• [Directions]: Copy each line of the records below, from the first through the one that contains "fields joined. -/", exactly as written.

• [Saved entries]:
-- ==== Sys2Proof/Laws/Codec.lean ====
section
/-! SUPPORT. The fields of packed results: field `i` of a packed command's result is its operation on field `i` of the
operands (R140), and the halves of a dual-float result are its two results (R170). -/

namespace Sys2Proof.Machine

/-- The two 16-bit fields of a lane value, low field first (R81). -/
theorem split_word_16 (v : Word) : split v 16 = [field16 v 0, field16 v 1] := by
  simp [split, field16, List.range_succ]

/-- Field 0 of a pair of joined fields is the first (R83). -/
theorem field16_zero_join (a b : Half) : field16 (join 32 [a, b]) 0 = a := by
  simp only [field16, join]
  ext k hk
  simp [hk, show k < 32 by omega]

/-- Field 1 of a pair of joined fields is the second (R83). -/
theorem field16_one_join (a b : Half) : field16 (join 32 [a, b]) 1 = b := by
  simp only [field16, join]
  ext k hk
  simp [hk, show 16 + k < 32 by omega, show ¬ 16 + k < 16 by omega]

/-- A lane value is its two fields joined. -/
theorem field16_ext {v w : Word} (h : ∀ i < 2, field16 v i = field16 w i) : v = w := by
  have h0 := h 0 (by decide)
  have h1 := h 1 (by decide)
  apply BitVec.eq_of_getLsbD_eq
  intro k hk
  by_cases hk' : k < 16
  · have := congrArg (fun x : Half => x.getLsbD k) h0
    simpa [field16, hk'] using this
  · have := congrArg (fun x : Half => x.getLsbD (k - 16)) h1
    simpa [field16, show k - 16 < 16 by omega, show 16 + (k - 16) = k by omega] using this

/-- Field `i` of a two-source packed result (R140). -/
theorem field16_perField2 (op : Half → Half → Half) (s0 s1 : Word) {i : Nat} (h : i < 2) :
    field16 (perField2 op s0 s1) i = op (field16 s0 i) (field16 s1 i) := by
  unfold perField2
  rw [split_word_16, split_word_16]
  interval_cases i
  · exact field16_zero_join _ _
  · exact field16_one_join _ _

/-- Field `i` of a three-source packed result (R140). -/
theorem field16_perField3 (op : Half → Half → Half → Half) (s0 s1 s2 : Word) {i : Nat} (h : i < 2) :
    field16 (perField3 op s0 s1 s2) i = op (field16 s0 i) (field16 s1 i) (field16 s2 i) := by
  unfold perField3
  rw [split_word_16, split_word_16, split_word_16]
  interval_cases i
  · exact field16_zero_join _ _
  · exact field16_one_join _ _

/-- The low half of two joined results (R83). -/
theorem low_join (a b : Word) : (join 64 [a, b]).extractLsb' 0 32 = a := by
  apply BitVec.eq_of_getLsbD_eq
  intro k hk
  simp [join, BitVec.getLsbD_extractLsb', hk, show k < 64 by omega, -BitVec.getLsbD_eq_getElem]

/-- The high half of two joined results (R83). -/
theorem high_join (a b : Word) : (join 64 [a, b]).extractLsb' 32 32 = b := by
  apply BitVec.eq_of_getLsbD_eq
  intro k hk
  simp [join, BitVec.getLsbD_extractLsb', hk, show k < 64 by omega, show 32 + k < 64 by omega,
    -BitVec.getLsbD_eq_getElem]

/-- Selecting and flipping a half (R171, R172) in the terms of Safety.lean. -/
theorem halfOperand_eq_dualOperand (v : Container) (sel flip : Bool) : halfOperand v sel flip = dualOperand v sel flip := by
  have hlow : v.extractLsb' 0 32 = v.setWidth 32 := by ext k hk; simp
  have hhigh : v.extractLsb' 32 32 = (v >>> 32).setWidth 32 := by ext k hk; simp
  unfold halfOperand dualOperand flipSign selectHalf
  cases sel <;> cases flip <;> simp only [hlow, hhigh, if_true, Bool.false_eq_true, if_false, BitVec.xor_zero]

end Sys2Proof.Machine
end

• [Output for this exercise]:
-- ==== Sys2Proof/Laws/Codec.lean ====
section
/-! SUPPORT. The fields of packed results: field `i` of a packed command's result is its operation on field `i` of the
operands (R140), and the halves of a dual-float result are its two results (R170). -/

namespace Sys2Proof.Machine

/-- The two 16-bit fields of a lane value, low field first (R81). -/
theorem split_word_16 (v : Word) : split v 16 = [field16 v 0, field16 v 1] := by
  simp [split, field16, List.range_succ]

/-- Field 0 of a pair of joined fields is the first (R83). -/
theorem field16_zero_join (a b : Half) : field16 (join 32 [a, b]) 0 = a := by
  simp only [field16, join]
  ext k hk
  simp [hk, show k < 32 by omega]

/-- Field 1 of a pair of joined fields is the second (R83). -/
theorem field16_one_join (a b : Half) : field16 (join 32 [a, b]) 1 = b := by
  simp only [field16, join]
  ext k hk
  simp [hk, show 16 + k < 32 by omega, show ¬ 16 + k < 16 by omega]

/-- A lane value is its two fields joined. -/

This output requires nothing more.